Let L1 be the line passing through the points Q1=(−2, −3, −4) and Q2=(−5, −2, −3) and let L2 be the line passing through the point P1=(−27, 31, −25) with direction vector →d=[−6, 9, −6]T. Determine whether L1 and L2 intersect. If so, find the point of intersection Q.
Having a hard time with this one..
direction of L1 is [-3, 1, 1]
equation of L1
L1 = (-2,-3,-4) + s(-3,1,1)
equation for L2
L2 = (−27, 31, −25) + t(−6, 9, −6)
so : -2 - 3s = -27 - 6t ---> 6t - 3s = -25
and -3 + s = 31 + 9t ---> s = 9t + 34
using substitution :
6t - 3(9t+34) = -25
6t - 27t - 102 = -25
-21t = 77
t = -11/3, then s = 9(-11/3) + 34 = 1
check in third equation:
-4 + s = -25 - 6t
LS = -4 + 1 = -3
RS = -25 - 6(1) = -31
LS ≠ RS
They do not intersect.
Check my arithmetic, I did not write it down first.
The method is correct.
thank you so much!
To determine whether the lines L1 and L2 intersect, we need to find the point of intersection if it exists.
Step 1: Find the parametric equations of lines L1 and L2.
- Line L1: We have two points, Q1 and Q2. The parametric equations for L1 can be written as:
x = -2 + t(-5 + 2)
y = -3 + t(-2 + 3)
z = -4 + t(-3 + 4)
Simplifying the equations:
x = -2 - 3t
y = -3 + t
z = -4 + t
- Line L2: We have the point P1 and the direction vector →d. The parametric equations for L2 can be written as:
x = -27 + s(-6)
y = 31 + s(9)
z = -25 + s(-6)
Simplifying the equations:
x = -27 - 6s
y = 31 + 9s
z = -25 - 6s
Step 2: Equate the x, y, and z equations for lines L1 and L2:
Equating x equations:
-2 - 3t = -27 - 6s
Equating y equations:
-3 + t = 31 + 9s
Equating z equations:
-4 + t = -25 - 6s
Step 3: Solve the system of equations to find values for t and s:
From the x equation:
3t - 6s = -25
From the y equation:
t - 9s = 34
From the z equation:
t + 6s = -21
We can solve this system of equations using any method, such as substitution or elimination. In this case, let's use the elimination method.
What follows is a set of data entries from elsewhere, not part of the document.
-- ==== Sys2Proof/Proofs/Closed.lean ====
section
/-! PROOFS. What every instruction keeps: a property of the state that withstands the shared operations (`Closed`) holds
of every next state that `exec` answers (spec/60_exceptions.md, all instruction chapters). -/

-- One declaration at a time, as in the tests: many at once need a thread each.
set_option Elab.async false

namespace Sys2Proof.Machine

/-! ### Keeping a property of the state -/

/-- The part of the state that the properties kept by every step speak about. -/
def State.core (s : State) : List Host.Cell × List Host.Cell × Addr × Word × Link × Bool × List (Nat × Half) × Wait × Mode :=
  (s.mem, s.cb, s.pc, s.dfr, s.link, s.serial, s.stale, s.waits, s.mode)

/-- `P` depends on the core of the state alone, and withstands every change that an instruction makes of it, but for the
start of a link and the exchange to Job mode. -/
structure Closed (P : State → Prop) : Prop extends Steady P where
  congr : ∀ s t : State, P s → s.core = t.core → P t
  goto : ∀ s a, P s → P (s.goto a)
  voidStack : ∀ s, P s → P s.voidStack
  abandon : ∀ s t c k, P s → P t → P { t with dfr := someFlags s.dfr t.dfr c, free := k, regs := s.regs }
  toMonitorMode : ∀ s, P s → P { s with mode := .monitor, link := .none }
  wait : ∀ s w, s.mode = .monitor → P s → P { s with waits := w }
  resume : ∀ s, P s → P { s with waits := .running }
  parallel : ∀ s, P s → P { s with serial := false }
  serial : ∀ s, P s → P { s with serial := true, stale := [] }
  setBuffer : ∀ s a v, P s → P { s with cb := Memory.setByte s.cb a v }

/-- A result keeps `P`: the next state, if there is one, has it. -/
def KeepsResult (P : State → Prop) (r : Result) : Prop := ∀ t, r = .next t → P t

theorem Keeps.ite {α : Type} {P : State → Prop} {c : Prop} [Decidable c] {m n : M α} (hm : Keeps P m) (hn : Keeps P n) :
    Keeps P (if c then m else n) := by
  split
  · exact hm
  · exact hn

/-- A choice between two ways to come by a value that the same computation goes on with. -/
theorem Keeps.iteBind {α β : Type} {P : State → Prop} {c : Prop} [Decidable c] {m n : M α} {k : α → M β} (hm : Keeps P m)
    (hn : Keeps P n) (hk : ∀ a, Keeps P (k a)) : Keeps P (if c then m >>= k else n >>= k) :=
  Keeps.ite (Keeps.bind hm hk) (Keeps.bind hn hk)

theorem Keeps.stop {α : Type} {P : State → Prop} {r : Stop} (h : ∀ t, r ≠ .partly t) : Keeps P (stop r : M α) := by
  intro s _
  cases r with
  | partly t => exact absurd rfl (h t)
  | _ => exact trivial

namespace KeepsResult

variable {P : State → Prop}

theorem next {t : State} (h : P t) : KeepsResult P (.next t) := fun _ e => by cases e; exact h

theorem refused (r : Refusal) : KeepsResult P (.refused r) := fun _ e => by cases e

theorem ite {c : Prop} [Decidable c] {r u : Result} (hr : KeepsResult P r) (hu : KeepsResult P u) :
    KeepsResult P (if c then r else u) := by
  split
  · exact hr
  · exact hu

end KeepsResult

/-! ### Parts of the semantics that change no state -/

namespace Keeps

variable {P : State → Prop}

theorem monitorOnly : Keeps P monitorOnly := by
  intro s hs
  unfold Machine.monitorOnly
  split
  · exact trivial
  · exact hs

theorem maskedBy (b : Nat) : Keeps P (maskedBy b) := by
  intro s hs
  unfold Machine.maskedBy
  split
  · exact trivial
  · exact hs

theorem offset (x : Byte) : Keeps P (offset x) :=
  Keeps.bind Keeps.get fun _ => Keeps.bind (Keeps.refuseIf _ _) fun _ => Keeps.pure _

theorem dest (w : Width) (o : Bool) (c : Byte) : Keeps P (dest w o c) :=
  Keeps.bind Keeps.get fun _ => Keeps.bind (Keeps.refuseIf _ _) fun _ => Keeps.bind (Keeps.refuseIf _ _) fun _ => Keeps.pure _

theorem bufferCheck (lockout limit : Bool) : Keeps P (bufferCheck lockout limit) :=
  Keeps.ite (Keeps.stop fun _ => Stop.noConfusion) (Keeps.pure _)

theorem inBuffer (a n : Nat) : Keeps P (inBuffer a n) := by
  intro s hs
  unfold Machine.inBuffer
  split
  · exact hs
  · exact trivial

theorem source (w : Width) (broadcast : Bool) (a x : Byte) : Keeps P (source w broadcast a x) := by
  cases broadcast
  · exact Keeps.bind (Keeps.offset x) fun _ => Keeps.bind Keeps.get fun _ => Keeps.pure _
  · exact Keeps.bind Keeps.get fun _ => Keeps.pure _

theorem indexes (g x a : Byte) : Keeps P (indexes g x a) :=
  Keeps.ite (Keeps.bind (Keeps.refuseIf _ _) fun _ => Keeps.bind Keeps.get fun _ => Keeps.pure _)
    (Keeps.bind (Keeps.offset x) fun _ => Keeps.bind Keeps.get fun _ => Keeps.pure _)

theorem readBuffer (w : Width) (a : Nat) : Keeps P (readBuffer w a) :=
  Keeps.bind (Keeps.inBuffer _ _) fun _ => Keeps.bind Keeps.get fun _ => Keeps.pure _

theorem readSemaphore (a : Nat) : Keeps P (readSemaphore a) :=
  Keeps.bind (Keeps.readBuffer _ _) fun _ => Keeps.bind (Keeps.readBuffer _ _) fun _ => Keeps.pure _

end Keeps

namespace Closed

variable {P : State → Prop} {m : M Unit} {s : State} (h : Closed P)
include h

/-! ### The exchange to Monitor mode, and the ends of an instruction -/

theorem next32 (s : State) (hs : P s) : P s.next32 := h.goto s _ hs

theorem next64 (s : State) (hs : P s) : P s.next64 := h.goto s _ hs

theorem post (s : State) (b : Nat) (hs : P s) : P (s.post b) := h.congr s _ hs (by simp only [State.core, State.post])

theorem setAbsWord (s : State) (a : Nat) (v : Word) (hs : P s) : P (s.setAbsWord a v) := h.putWord s _ v hs

theorem storePkg (base : Addr) (l : List (Nat × Word)) : ∀ s : State, P s → P (s.storePkg base l) := by
  induction l with
  | nil => exact fun _ hs => hs
  | cons c rest ih => exact fun s hs => ih _ (h.setAbsWord s _ _ hs)

theorem storeRegs (base n : Nat) : ∀ s : State, P s → P (s.storeRegs base n) := by
  induction n with
  | zero => exact fun _ hs => hs
  | succ n ih => exact fun s hs => ih _ (h.setAbsWord s _ _ hs)

theorem loadRegs (s : State) (base : Nat) (hs : P s) : P (s.loadRegs base) :=
  h.congr s _ hs (by simp only [State.core, State.loadRegs_mem, State.loadRegs_cb, State.loadRegs_pc, State.loadRegs_dfr,
    State.loadRegs_link, State.loadRegs_serial, State.loadRegs_stale, State.loadRegs_waits, State.loadRegs_mode])

theorem loadRights (s : State) (base : Addr) (hs : P s) : P (s.loadRights base) :=
  h.congr s _ hs (by simp only [State.core, State.loadRights])

theorem exchangeRegs (s : State) (b c : Nat) (rf : Addr) (hs : P s) :
    P (if rf = 0 then s else (s.storeRegs b 256).loadRegs c) := by
  split
  · exact hs
  · exact h.loadRegs _ _ (h.storeRegs _ _ s hs)

theorem enterMonitor (s : State) (hs : P s) : P { s with bkpt := 0, mode := .monitor, link := .none } :=
  h.congr { s with mode := .monitor, link := .none } _ (h.toMonitorMode s hs) (by simp only [State.core])

theorem toMonitor (s : State) (saved : Addr) (hs : P s) : P (s.toMonitor saved) := by
  unfold State.toMonitor
  exact h.goto _ _ (h.voidStack _ (h.setDfr _ _ (h.enterMonitor _ (h.exchangeRegs _ _ _ _ (h.storePkg _ _ s hs)))))

theorem typeOne (s : State) (hs : P s) : P s.typeOne := by
  unfold State.typeOne
  split
  · exact h.toMonitor _ _ (h.post s _ hs)
  · next hm => exact h.wait (s.post 58) .masterClear hm (h.post s _ hs)

theorem typeTwo (s : State) (hs : P s) : P s.typeTwo := h.toMonitor _ _ (h.post s _ hs)

theorem accessInterrupt (s : State) (pc : Addr) (hs : P s) : P (s.accessInterrupt pc) := h.toMonitor _ _ (h.post s _ hs)

theorem bufferFault (s : State) (lockout limit : Bool) (hs : P s) : P (s.bufferFault lockout limit) := by
  have post_if (b : Bool) (k : Nat) (t : State) (ht : P t) : P (if b then t.post k else t) := by
    split
    · exact h.post t k ht
    · exact ht
  unfold State.bufferFault
  simp only
  cases s.mode
  · exact h.next64 _ (post_if _ _ _ (post_if _ _ s hs))
  · exact h.toMonitor _ _ (post_if _ _ _ (post_if _ _ s hs))

/-- However the computation of an instruction came out, if it kept `P` then so does what the instruction comes to. -/
theorem settle {r : Except Stop (Unit × State)} (hk : Kept P r) (hs : P s) : KeepsResult P (settle s r) := by
  intro t e
  rcases settle_next e with he | ⟨free, -, rfl⟩ | ⟨left, he, rfl⟩ | ⟨-, rfl⟩ | ⟨-, rfl⟩ | ⟨lockout, limit, -, rfl⟩
  · rw [he] at hk
    exact hk
  · exact h.accessInterrupt _ _ (h.draw s free hs)
  · rw [he] at hk
    exact h.accessInterrupt left _ hk
  · exact h.typeOne s hs
  · exact h.typeTwo s hs
  · exact h.bufferFault s _ _ hs

theorem run (hm : Keeps P m) (hs : P s) : KeepsResult P (run m s) := h.settle (hm s hs) hs

theorem run32 (hm : Keeps P m) (hs : P s) : KeepsResult P (run32 m s) :=
  h.run (Keeps.bind hm fun _ => Keeps.update h.next32) hs

theorem run64 (hm : Keeps P m) (hs : P s) : KeepsResult P (run64 m s) :=
  h.run (Keeps.bind hm fun _ => Keeps.update h.next64) hs

theorem elements {α : Type} {b : Nat → α → M α} (hb : ∀ k x, Keeps P (b k x)) (n : Nat) (x : α) : Keeps P (elements n b x) :=
  Keeps.elements hb n x h.abandon

/-! ### Results that are one register, one branch or one flag set -/

theorem put (hs : P s) (d : Byte) (v : Word) : KeepsResult P (s.put d v) :=
  .next (h.next32 _ (h.setReg s d v hs))

theorem put32 (hs : P s) (d : Byte) (v : Half) : KeepsResult P (s.put32 d v) :=
  .next (h.next32 _ (h.setReg32 d v s hs))

theorem put64 (hs : P s) (d : Byte) (v : Word) : KeepsResult P (s.put64 d v) :=
  .next (h.next64 _ (h.setReg s d v hs))

theorem put32wide (hs : P s) (d : Byte) (v : Half) : KeepsResult P (s.put32wide d v) :=
  .next (h.next64 _ (h.setReg32 d v s hs))

theorem putFp (hs : P s) (k : FlagKind) (d : Byte) (r : FpResult) : KeepsResult P (s.putFp k d r) :=
  .next (h.next32 _ (h.raiseFlags _ _ _ (h.setReg s d _ hs)))

theorem putFp32 (hs : P s) (k : FlagKind) (d : Byte) (r : FpResult) : KeepsResult P (s.putFp32 k d r) :=
  .next (h.next32 _ (h.raiseFlags _ _ _ (h.setReg32 d _ s hs)))

theorem putFree (hs : P s) (d : Byte) : KeepsResult P (s.putFree d) := h.put (h.draw s _ hs) d _

theorem putFree32 (hs : P s) (d : Byte) : KeepsResult P (s.putFree32 d) := h.put32 (h.draw s _ hs) d _

theorem putOpt (hs : P s) (d : Byte) (v : Option Word) : KeepsResult P (s.putOpt d v) := by
  cases v with
  | none => exact h.putFree hs d
  | some v => exact h.put hs d v

theorem compareBranch (hs : P s) (c : Cmp) (sel : Cmp → Bool) (t : Byte) :
    KeepsResult P (s.compareBranch c sel t) := by
  refine .next ?_
  split
  · exact h.goto _ _ (h.raiseFlags _ _ s hs)
  · exact h.next32 _ (h.raiseFlags _ _ s hs)

theorem countBranch (hs : P s) (r sd t : Byte) (v : Addr) : KeepsResult P (s.countBranch r sd t v) := by
  have hu := h.setReg s r (joinLen (lenPart (s.reg r)) v) hs
  exact .ite (.next (h.next32 _ hu)) (.ite (.next (h.goto _ _ (h.draw _ _ hu))) (.next (h.goto _ _ hu)))

theorem subroutine (hs : P s) (r sd t : Byte) : KeepsResult P (s.subroutine r sd t) := by
  have hu := h.setReg s r (joinLen 0 (s.pc + 32)) hs
  unfold State.subroutine
  refine .next ?_
  repeat' split
  all_goals exact h.goto _ _ hu

theorem branchMet (hs : P s) (met : Bool) (target : Option Addr) : KeepsResult P (branchMet met target s) := by
  unfold Machine.branchMet
  split
  · split
    · exact .next (h.goto _ _ hs)
    · exact .refused _
  · exact .next (h.next64 _ hs)

theorem intBranch (hs : P s) (fwc : Bool) (cond : Int → Int → Bool) (g x a y b z c : Byte) :
    KeepsResult P (intBranch fwc cond g x a y b z c s) :=
  .ite (.refused _) (h.branchMet (h.setRegW _ _ _ s hs) _ _)

theorem intSet (hs : P s) (fwc : Bool) (cond : Int → Int → Bool) (g x a y z c : Byte) :
    KeepsResult P (intSet fwc cond g x a y z c s) :=
  .ite (.refused _) (.ite (.refused _) (.next (h.next64 _ (h.setRegW _ _ _ _ (h.setRegW _ _ _ s hs)))))

theorem fpBranch (hs : P s) (cond : Cmp → Bool) (g x a y b : Byte) :
    KeepsResult P (fpBranch cond g x a y b s) := h.branchMet (h.raiseFlags _ _ s hs) _ _

theorem fpSet (hs : P s) (cond : Cmp → Bool) (g x a y : Byte) : KeepsResult P (fpSet cond g x a y s) :=
  .next (h.next64 _ (h.setRegW _ _ _ _ (h.raiseFlags _ _ s hs)))

/-! ### Computations over vectors and bit fields -/

theorem fillBits (n : Nat) (dst : Addr) {src : Nat → M Bool} (hb : ∀ k, Keeps P (src k)) : Keeps P (fillBits n dst src) :=
  h.elements (fun k _ => Keeps.bind (hb k) fun _ => h.writeBit _ _) n _

theorem bitOf (a : Addr) (k : Nat) : Keeps P (bitOf a k) := h.readBit _

theorem bitOrZero (a : Addr) (k : Nat) : Keeps P (bitOrZero a k) := Keeps.ite (Keeps.pure _) (h.bitOf a k)

theorem repeatedMask (v : Bool) (lead m n : Nat) (dst : Addr) : Keeps P (repeatedMask v lead m n dst) :=
  Keeps.ite (Keeps.pure _) (Keeps.bind (Keeps.refuseIf _ _) fun _ => h.fillBits n dst fun _ => Keeps.pure _)

theorem vectorLoop (w : Width) (d : Dest) (ctl : Control) {elem : Nat → M FpResult} (he : ∀ i, Keeps P (elem i)) :
    Keeps P (vectorLoop w d ctl elem) :=
  h.elements (fun i _ => Keeps.bind (he i) fun _ => Keeps.bind (h.permits ctl i) fun _ =>
    Keeps.ite (h.storeElem _ _ _) (Keeps.pure _)) _ _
Multiply the first equation by 2:
6t - 12s = -50
Subtract the second equation from the first:
8t + 3s = -16 ---> (Equation A)
Multiply the third equation by 3:
3t + 18s = -63
Subtract the second equation from the third:
2t - 27s = -55 ---> (Equation B)
Multiply Equation A by 2:
16t + 6s = -32 ---> (Equation C)
Add Equation B and Equation C:
18t - 21s = -87
Solving the above equation for t:
t = (-87 + 21s) / 18
Step 4: Substitute the value of t into any of the original parametric equations (we'll use the x equation):
x = -2 - 3t
x = -2 - 3[(-87 + 21s) / 18]
x = -2 + (87 - 21s) / 6
x = (85 - 21s) / 6
Thus, the x-coordinate of the point of intersection is (85 - 21s) / 6.
Step 5: Substitute the value of t into the y and z equations (we'll use the y equation):
y = -3 + t
y = -3 + (-87 + 21s) / 18
y = (-69 + 21s) / 18
Thus, the y-coordinate of the point of intersection is (-69 + 21s) / 18.
Similarly, substituting the value of t into the z equation:
z = -4 + t
z = -4 + (-87 + 21s) / 18
z = (-67 + 21s) / 18
Thus, the z-coordinate of the point of intersection is (-67 + 21s) / 18.
So, the point of intersection Q is given by Q((85 - 21s) / 6, (-69 + 21s) / 18, (-67 + 21s) / 18) if the values of t and s satisfy the system of equations.